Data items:
################

/-- `read_result` answers the result record and `read_draw` the queue's commands in order; neither changes the engine's state
(45_run_control.md section 5). -/
def Obligations.HostReadsResultAndQueue : Prop :=
  ∀ s : State, s.phase = .idle ∨ s.phase = .ready →
    (Issues s .readResult → step s = .next (s.answered (.result s.res))) ∧
    (Issues s .readDraw → step s = .next (s.answered (.draw s.dq)))

/-- Host accesses between two runs take effect in the order issued: a write followed by a read of the same slot answers the
value written (20_memory.md section 5). -/
def Obligations.HostReadsBackItsWrite : Prop :=
  ∀ (s : State) (a v : Word) (l : List Turn), s.mem.wf = true → s.phase = .idle ∨ s.phase = .ready → s.validAddr a →
    s.schedule = .issue (.hostWrite a v) :: .issue (.hostRead a) :: l →
    ∃ t, core.run 2 s = .next t ∧ t.replies = s.replies ++ [.done, .value v] ∧ t.slot a = v ∧ t.schedule = l

/-- Which moves can change each piece of state (10_state.md sections 4 and 7). Memory changes only at an instruction that has a
destination, at reset, and at the host's writes between runs; which slot changes, the statements of the instructions and of
host access say. The colour changes only at `color` and reset; the queue only at draw instructions, `run_tick` and reset; pc
only at instructions, run commands and reset; the phase and the result only at run commands, at reset, and at an engine move
of a run that leaves the engine READY with pc as it was; the parameters never. -/
def Obligations.WritersOfEachPieceOfState : Prop :=
  ∀ s t : State, step s = .next t →
    (t.mem ≠ s.mem → (∃ i, AboutToRun s i ∧ i.dest ≠ none) ∨ Issues s .reset ∨
      (∃ a v, Issues s (.hostWrite a v) ∧ (s.phase = .idle ∨ s.phase = .ready))) ∧
    (t.cc ≠ s.cc → (∃ i, AboutToRun s i ∧ i.opcode = .color) ∨ Issues s .reset) ∧
    (t.dq ≠ s.dq → (∃ i, AboutToRun s i ∧ i.draws = true) ∨ Issues s .runTick ∨ Issues s .reset) ∧
    (t.pc ≠ s.pc → (∃ i, AboutToRun s i) ∨ Issues s .runStart ∨ Issues s .runTick ∨ Issues s .reset) ∧
    (t.phase ≠ s.phase ∨ t.res ≠ s.res → Issues s .runStart ∨ Issues s .runTick ∨ Issues s .reset ∨
      (EngineTurn s ∧ s.running = true ∧ t.phase = .ready ∧ t.pc = s.pc)) ∧
    t.params = s.params

/-! ### Memory and faults -/

/-- R9 and R10: `MemRead`, `MemWrite` and `val`. In bounds a read gives the slot and a write changes that slot only; out of
bounds both raise OutOfBounds, negative addresses included; an immediate is its own value. -/
def Obligations.MemoryPrimitives : Prop :=
  ∀ (s : State) (a v : Word), s.mem.wf = true →
    (0 ≤ a.toInt ∧ a.toInt < s.params.memSize → s.memRead a = .ok (s.slot a) ∧
      ∃ t, s.memWrite a v = .ok t ∧ t = { s with mem := t.mem } ∧ t.memRead a = .ok v ∧
        ∀ b : Nat, b ≠ a.toInt.toNat → t.mem.read b = s.mem.read b) ∧
    (a.toInt < 0 ∨ (s.params.memSize : Int) ≤ a.toInt →
      s.memRead a = .error .outOfBounds ∧ s.memWrite a v = .error .outOfBounds) ∧
    s.val (.imm v) = .ok v ∧ s.val (.addr a) = s.memRead a

/-- An instruction reports the first fault met in the fixed order of 60_exceptions.md section 3 (decision D8), by the fault entry
of its section 2; and when none applies it takes none. -/
def Obligations.FirstFaultIsReported : Prop :=
  ∀ (i : Instr) (s : State),
    (∀ k, firstFault i s = some k → exec i s = .next (s.faulted k i.opcode.number)) ∧
    (firstFault i s = none → ∀ t, exec i s = .next t → t.phase = s.phase ∧ t.res = s.res)

/-- Faults are precise: when a step of a run reports a fault, the state is the one before the faulting instruction began but for
the result and the phase, and the report holds its index (60_exceptions.md section 2). -/
def Obligations.FaultsArePrecise : Prop :=
  ∀ s t : State, EngineTurn s → s.running = true → s.res.status = .none → step s = .next t → t.res.status = .err →
    t = { s.turnTaken with res := t.res, phase := .ready } ∧ t.res.fpc = s.pc ∧ t.res.cause ≠ none

/-- R101: DivisionByZero, code 2, is raised by `div` and `mod` and by no other instruction, when the divisor's value is 0: after
both sources were read (an unreadable source is met first) and before the destination is written. -/
def Obligations.DivisionByZeroOnlyFromZeroDivisor : Prop :=
  (∀ (i : Instr) (s : State), s.running = true →
    ((∃ b, i.divisor = some b ∧ s.valueOf b = 0 ∧ ∀ a ∈ i.sources, s.readable a) ↔
      exec i s = .next (s.faulted .divisionByZero i.opcode.number))) ∧
  (∀ (i : Instr) (b : Operand), i.divisor = some b → i.opcode = .div ∨ i.opcode = .mod) ∧
  FaultKind.divisionByZero.code = 2

/-- Whether an instruction other than `div` and `mod` raises OutOfBounds depends on its word and MEM_SIZE only, never on data
(20_memory.md section 1). -/
def Obligations.OutOfBoundsIgnoresData : Prop :=
  ∀ (i : Instr) (s s' : State), i.divisor = none → s.params.memSize = s'.params.memSize →
    s.res = .cleared → s'.res = .cleared →
    ((∃ t, exec i s = .next t ∧ t.res.cause = some .outOfBounds) ↔
      (∃ t, exec i s' = .next t ∧ t.res.cause = some .outOfBounds))

/-- A program whose every address operand is below 32 never raises OutOfBounds, whatever MEM_SIZE is: each step from a state of a
run of it keeps the program and reports no such fault (law T12). -/
def Obligations.AddressesBelowThirtyTwoNeverFault : Prop :=
  ∀ s t : State, Inv s → (∀ w ∈ s.params.imem, ∀ i, decode w = .ok i → i.addrsBelow 32) →
    s.res.cause ≠ some .outOfBounds → step s = .next t →
    t.res.cause ≠ some .outOfBounds ∧ t.params = s.params ∧ Inv t

/-- An instruction that raises no fault changes pc, and at most one slot of M or the tail of dq (and cc for `color`), never both
(45_run_control.md section 3, law T6). -/
def Obligations.InstructionChangesOneSlotOrOneCommand : Prop :=
  ∀ (i : Instr) (s t : State), s.mem.wf = true → firstFault i s = none → exec i s = .next t →
    (∃ d r, i.dest = some d ∧ StoresOnly s t d r) ∨
    (i.draws = true ∧ i.opcode ≠ .color ∧ ∃ c, AppendsOnly s t c) ∨
    (i.opcode = .color ∧ ∃ c, AppendsOnly { s with cc := t.cc } t c) ∨
    (i.opcode = .jmp ∧ t = { s with pc := t.pc })

/-- A draw instruction stops exactly when it would append to a queue that holds DQ_DEPTH commands, no other instruction stops, and
none is refused (93_implementation_defined.md U4; the stop is the model's choice, assumption 5). -/
def Obligations.DrawStopsExactlyAtFullQueue : Prop :=
  ∀ (i : Instr) (s : State),
    (exec i s = .fault .drawQueueFull ↔
      i.draws = true ∧ firstFault i s = none ∧ ∃ n, s.params.dqDepth = some n ∧ n ≤ s.dq.length) ∧
    ∀ r, exec i s ≠ .refused r

/-- No engine move takes a command out of the queue, and each appends at most one, at the tail (44_draw_io.md section 3, law
T9). -/
def Obligations.EngineOnlyAppendsToQueue : Prop :=
  ∀ s t : State, EngineTurn s → step s = .next t → t.dq = s.dq ∨ ∃ c, t.dq = s.dq ++ [c]

/-! ### The instructions. Each statement says where the instruction completes and with what result and frame, where it faults,
and its opcode number. -/

/-- `mov d s` copies the source's value (40_data_move.md; operand order by decision D4). -/
def Obligations.MovCopiesToSlot : Prop :=
  ∀ (d : Word) (a : Operand) (s : State),
    (s.mem.wf = true → s.readable a → s.validAddr d →
      ∃ t, exec (.mov d a) s = .next t ∧ StoresOnly s t d (s.valueOf a)) ∧
    (¬ (s.readable a ∧ s.validAddr d) → exec (.mov d a) s = .next (s.faulted .outOfBounds 0)) ∧
    (encode (.mov d a)).extractLsb' 140 4 = 0

/-- R70: `add` wraps modulo 2^32, read as signed. -/
def Obligations.AddWrapsToSlot : Prop :=
  ∀ (d : Word) (a b : Operand) (s : State),
    (s.mem.wf = true → s.readable a → s.readable b → s.validAddr d →
      ∃ t r, exec (.add d a b) s = .next t ∧ StoresOnly s t d r ∧
        r.toInt = wrap32 ((s.valueOf a).toInt + (s.valueOf b).toInt)) ∧
    (¬ (s.readable a ∧ s.readable b ∧ s.validAddr d) → exec (.add d a b) s = .next (s.faulted .outOfBounds 1)) ∧
    (encode (.add d a b)).extractLsb' 140 4 = 1

/-- `sub`: the first source minus the second, wrapping (41_arithmetic.md section 2; operand order by decision D4). -/
def Obligations.SubWrapsToSlot : Prop :=
  ∀ (d : Word) (a b : Operand) (s : State),
    (s.mem.wf = true → s.readable a → s.readable b → s.validAddr d →
      ∃ t r, exec (.sub d a b) s = .next t ∧ StoresOnly s t d r ∧
        r.toInt = wrap32 ((s.valueOf a).toInt - (s.valueOf b).toInt)) ∧
    (¬ (s.readable a ∧ s.readable b ∧ s.validAddr d) → exec (.sub d a b) s = .next (s.faulted .outOfBounds 2)) ∧
    (encode (.sub d a b)).extractLsb' 140 4 = 2

/-- R72: `mul` keeps the low 32 bits of the exact product. -/
def Obligations.MulWrapsToSlot : Prop :=
  ∀ (d : Word) (a b : Operand) (s : State),
    (s.mem.wf = true → s.readable a → s.readable b → s.validAddr d →
      ∃ t r, exec (.mul d a b) s = .next t ∧ StoresOnly s t d r ∧
        r.toInt = wrap32 ((s.valueOf a).toInt * (s.valueOf b).toInt)) ∧
    (¬ (s.readable a ∧ s.readable b ∧ s.validAddr d) → exec (.mul d a b) s = .next (s.faulted .outOfBounds 3)) ∧
    (encode (.mul d a b)).extractLsb' 140 4 = 3

/-- `div`: the quotient rounded toward zero (decision D9); the one overflow gives the parameter DIV_OVERFLOW_RESULT, whatever its
value (decision D10, assumption 4); a zero divisor raises DivisionByZero before the destination is looked at
(41_arithmetic.md section 2). -/
def Obligations.DivTruncatesToSlot : Prop :=
  ∀ (d : Word) (a b : Operand) (s : State),
    (s.mem.wf = true → s.readable a → s.readable b → s.validAddr d → s.valueOf b ≠ 0 →
      ∃ t r, exec (.div d a b) s = .next t ∧ StoresOnly s t d r ∧
        (if (s.valueOf a).toInt = -2147483648 ∧ (s.valueOf b).toInt = -1 then r = s.params.divOverflowResult
         else r.toInt = Int.tdiv (s.valueOf a).toInt (s.valueOf b).toInt)) ∧
    (s.readable a → s.readable b → s.valueOf b = 0 → exec (.div d a b) s = .next (s.faulted .divisionByZero 4)) ∧
    (¬ (s.readable a ∧ s.readable b) → exec (.div d a b) s = .next (s.faulted .outOfBounds 4)) ∧
    (s.readable a → s.readable b → s.valueOf b ≠ 0 → ¬ s.validAddr d →
      exec (.div d a b) s = .next (s.faulted .outOfBounds 4)) ∧
    (encode (.div d a b)).extractLsb' 140 4 = 4

/-- R74: `mod` is the remainder of the truncating division, from the exact quotient; it has the dividend's sign or is 0, and its
magnitude is less than the divisor's. -/
def Obligations.ModFollowsDividend : Prop :=
  ∀ (d : Word) (a b : Operand) (s : State),
    (s.mem.wf = true → s.readable a → s.readable b → s.validAddr d → s.valueOf b ≠ 0 →
      ∃ t r, exec (.mod d a b) s = .next t ∧ StoresOnly s t d r ∧
        r.toInt = (s.valueOf a).toInt - (s.valueOf b).toInt * Int.tdiv (s.valueOf a).toInt (s.valueOf b).toInt ∧
        (r.toInt = 0 ∨ r.toInt.sign = (s.valueOf a).toInt.sign) ∧ |r.toInt| < |(s.valueOf b).toInt|) ∧
    (s.readable a → s.readable b → s.valueOf b = 0 → exec (.mod d a b) s = .next (s.faulted .divisionByZero 5)) ∧
    (¬ (s.readable a ∧ s.readable b) → exec (.mod d a b) s = .next (s.faulted .outOfBounds 5)) ∧
    (s.readable a → s.readable b → s.valueOf b ≠ 0 → ¬ s.validAddr d →
      exec (.mod d a b) s = .next (s.faulted .outOfBounds 5)) ∧
    (encode (.mod d a b)).extractLsb' 140 4 = 5
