-- ==== Sys2Proof/Laws/Encoding.lean ====
section
/-! SUPPORT. The word layout: its ten fields and the 144-bit word determine each other (spec 30_encoding.md R48, R56). -/

namespace Sys2Proof

theorem extract_high {a b : Nat} (x : BitVec a) (y : BitVec b) (st len : Nat) (hs : b ≤ st) :
    (x ++ y).extractLsb' st len = x.extractLsb' (st - b) len := by
  rw [BitVec.extractLsb'_append_eq_ite, dif_neg (by omega)]

theorem extract_low {a b : Nat} (x : BitVec a) (y : BitVec b) (st len : Nat) (hs : st + len ≤ b) (hl : 0 < len) :
    (x ++ y).extractLsb' st len = y.extractLsb' st len := by
  rw [BitVec.extractLsb'_append_eq_ite, dif_pos (by omega), dif_pos hs]

/-- Two adjoining slices are one. -/
theorem extract_join {n : Nat} (w : BitVec n) (s a b t : Nat) (ht : t = s + b) :
    w.extractLsb' t a ++ w.extractLsb' s b = w.extractLsb' s (a + b) :=
  BitVec.extractLsb'_append_extractLsb'_eq_extractLsb' ht

/-- Writing the fields read from a word gives it back. -/
theorem Fields.toWord_ofWord (w : InstrWord) : (Fields.ofWord w).toWord = w := by
  unfold Fields.toWord
  simp only [Fields.ofWord]
  rw [extract_join w 138 4 2 140 rfl, extract_join w 136 6 2 138 rfl, extract_join w 134 8 2 136 rfl,
    extract_join w 132 10 2 134 rfl, extract_join w 128 12 4 132 rfl, extract_join w 64 32 32 96 rfl,
    extract_join w 32 64 32 64 rfl, extract_join w 0 96 32 32 rfl, extract_join w 0 16 128 128 rfl]
  exact BitVec.extractLsb'_eq_self

/-- Reading the fields of a word that was written from fields gives them back. -/
theorem Fields.ofWord_toWord (f : Fields) : Fields.ofWord f.toWord = f := by
  obtain ⟨op, k0, k1, k2, k3, rsv, v0, v1, v2, v3⟩ := f
  unfold Fields.toWord
  simp only [Fields.ofWord, Fields.mk.injEq]
  refine ⟨?_, ?_, ?_, ?_, ?_, ?_, ?_, ?_, ?_, ?_⟩
  · rw [extract_high (a := 16) (b := 128) _ _ 140 4 (by decide),
      extract_high (a := 12) (b := 4) _ _ 12 4 (by decide),
      extract_high (a := 10) (b := 2) _ _ 8 4 (by decide),
      extract_high (a := 8) (b := 2) _ _ 6 4 (by decide),
      extract_high (a := 6) (b := 2) _ _ 4 4 (by decide),
      extract_high (a := 4) (b := 2) _ _ 2 4 (by decide)]
    exact BitVec.extractLsb'_eq_self
  · rw [extract_high (a := 16) (b := 128) _ _ 138 2 (by decide),
      extract_high (a := 12) (b := 4) _ _ 10 2 (by decide),
      extract_high (a := 10) (b := 2) _ _ 6 2 (by decide),
      extract_high (a := 8) (b := 2) _ _ 4 2 (by decide),
      extract_high (a := 6) (b := 2) _ _ 2 2 (by decide),
      extract_low (a := 4) (b := 2) _ _ 0 2 (by decide) (by decide)]
    exact BitVec.extractLsb'_eq_self
  · rw [extract_high (a := 16) (b := 128) _ _ 136 2 (by decide),
      extract_high (a := 12) (b := 4) _ _ 8 2 (by decide),
      extract_high (a := 10) (b := 2) _ _ 4 2 (by decide),
      extract_high (a := 8) (b := 2) _ _ 2 2 (by decide),
      extract_low (a := 6) (b := 2) _ _ 0 2 (by decide) (by decide)]
    exact BitVec.extractLsb'_eq_self
  · rw [extract_high (a := 16) (b := 128) _ _ 134 2 (by decide),
      extract_high (a := 12) (b := 4) _ _ 6 2 (by decide),
      extract_high (a := 10) (b := 2) _ _ 2 2 (by decide),
      extract_low (a := 8) (b := 2) _ _ 0 2 (by decide) (by decide)]
    exact BitVec.extractLsb'_eq_self
  · rw [extract_high (a := 16) (b := 128) _ _ 132 2 (by decide),
      extract_high (a := 12) (b := 4) _ _ 4 2 (by decide),
      extract_low (a := 10) (b := 2) _ _ 0 2 (by decide) (by decide)]
    exact BitVec.extractLsb'_eq_self
  · rw [extract_high (a := 16) (b := 128) _ _ 128 4 (by decide),
      extract_low (a := 12) (b := 4) _ _ 0 4 (by decide) (by decide)]
    exact BitVec.extractLsb'_eq_self
  · rw [extract_low (a := 16) (b := 128) _ _ 96 32 (by decide) (by decide),
      extract_high (a := 96) (b := 32) _ _ 96 32 (by decide),
      extract_high (a := 64) (b := 32) _ _ 64 32 (by decide),
      extract_high (a := 32) (b := 32) _ _ 32 32 (by decide)]
    exact BitVec.extractLsb'_eq_self
  · rw [extract_low (a := 16) (b := 128) _ _ 64 32 (by decide) (by decide),
      extract_high (a := 96) (b := 32) _ _ 64 32 (by decide),
      extract_high (a := 64) (b := 32) _ _ 32 32 (by decide),
      extract_low (a := 32) (b := 32) _ _ 0 32 (by decide) (by decide)]
    exact BitVec.extractLsb'_eq_self
  · rw [extract_low (a := 16) (b := 128) _ _ 32 32 (by decide) (by decide),
      extract_high (a := 96) (b := 32) _ _ 32 32 (by decide),
      extract_low (a := 64) (b := 32) _ _ 0 32 (by decide) (by decide)]
    exact BitVec.extractLsb'_eq_self
  · rw [extract_low (a := 16) (b := 128) _ _ 0 32 (by decide) (by decide),
      extract_low (a := 96) (b := 32) _ _ 0 32 (by decide) (by decide)]
    exact BitVec.extractLsb'_eq_self

/-- An opcode's number is read back as it. -/
theorem Opcode.ofNumber_number (o : Opcode) : Opcode.ofNumber o.number = some o := by
  cases o <;> rfl

/-- A number that stands for an opcode is its number. -/
theorem Opcode.number_of_ofNumber {n : BitVec 4} {o : Opcode} (h : Opcode.ofNumber n = some o) : o.number = n := by
  revert n o
  decide

/-- A source operand is read back from its kind and value. -/
theorem sourceOf_kind_value (a : Operand) : sourceOf a.kind a.value = .ok a := by
  cases a <;> rfl

/-- A slot read as a source has the kind and value of that operand. -/
theorem kind_value_of_sourceOf {k : BitVec 2} {v : Word} {a : Operand} (h : sourceOf k v = .ok a) :
    a.kind = k ∧ a.value = v := by
  unfold sourceOf at h
  split at h
  · cases h; exact ⟨‹k = _›.symm, rfl⟩
  · split at h
    · cases h; exact ⟨‹k = kindAddr›.symm, rfl⟩
    · cases h

theorem destOf_eq {k : BitVec 2} {v d : Word} : destOf k v = .ok d ↔ k = kindAddr ∧ v = d := by
  unfold destOf
  split <;> simp_all

theorem targetOf_eq {k : BitVec 2} {v t : Word} : targetOf k v = .ok t ↔ k = kindTgt ∧ targetOk v = true ∧ v = t := by
  unfold targetOf
  split
  · split <;> simp_all
  · simp_all

theorem unusedSlot_eq {k : BitVec 2} {v : Word} {u : Unit} : unusedSlot k v = .ok u ↔ k = kindNone ∧ v = 0 := by
  unfold unusedSlot
  split
  · split <;> simp_all
  · simp_all

end Sys2Proof
end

################

What is asked for is an exact copy of the lines above from the one containing "extract_high (a := 8) (b := 2) _ _ 6" through the one containing "extract_high (a := 10) (b := 2) _ _ 2", and only those.

■ SOLUTION TO THIS TASK
      extract_high (a := 8) (b := 2) _ _ 6 4 (by decide),
      extract_high (a := 6) (b := 2) _ _ 4 4 (by decide),
      extract_high (a := 4) (b := 2) _ _ 2 4 (by decide)]
    exact BitVec.extractLsb'_eq_self
  · rw [extract_high (a := 16) (b := 128) _ _ 138 2 (by decide),
      extract_high (a := 12) (b := 4) _ _ 10 2 (by decide),
      extract_high (a := 10) (b := 2) _ _ 6 2 (by decide),
      extract_high (a := 8) (b := 2) _ _ 4 2 (by decide),
      extract_high (a := 6) (b := 2) _ _ 2 2 (by decide),
      extract_low (a := 4) (b := 2) _ _ 0 2 (by decide) (by decide)]
    exact BitVec.extractLsb'_eq_self
  · rw [extract_high (a := 16) (b := 128) _ _ 136 2 (by decide),
      extract_high (a := 12) (b := 4) _ _ 8 2 (by decide),
      extract_high (a := 10) (b := 2) _ _ 4 2 (by decide),
      extract_high (a := 8) (b := 2) _ _ 2 2 (by decide),
      extract_low (a := 6) (b := 2) _ _ 0 2 (by decide) (by decide)]
    exact BitVec.extractLsb'_eq_self
  · rw [extract_high (a := 16) (b := 128) _ _ 134 2 (by decide),
      extract_high (a := 12) (b := 4) _ _ 6 2 (by decide),
      extract_high (a := 10) (b := 2) _ _ 2 2 (by decide),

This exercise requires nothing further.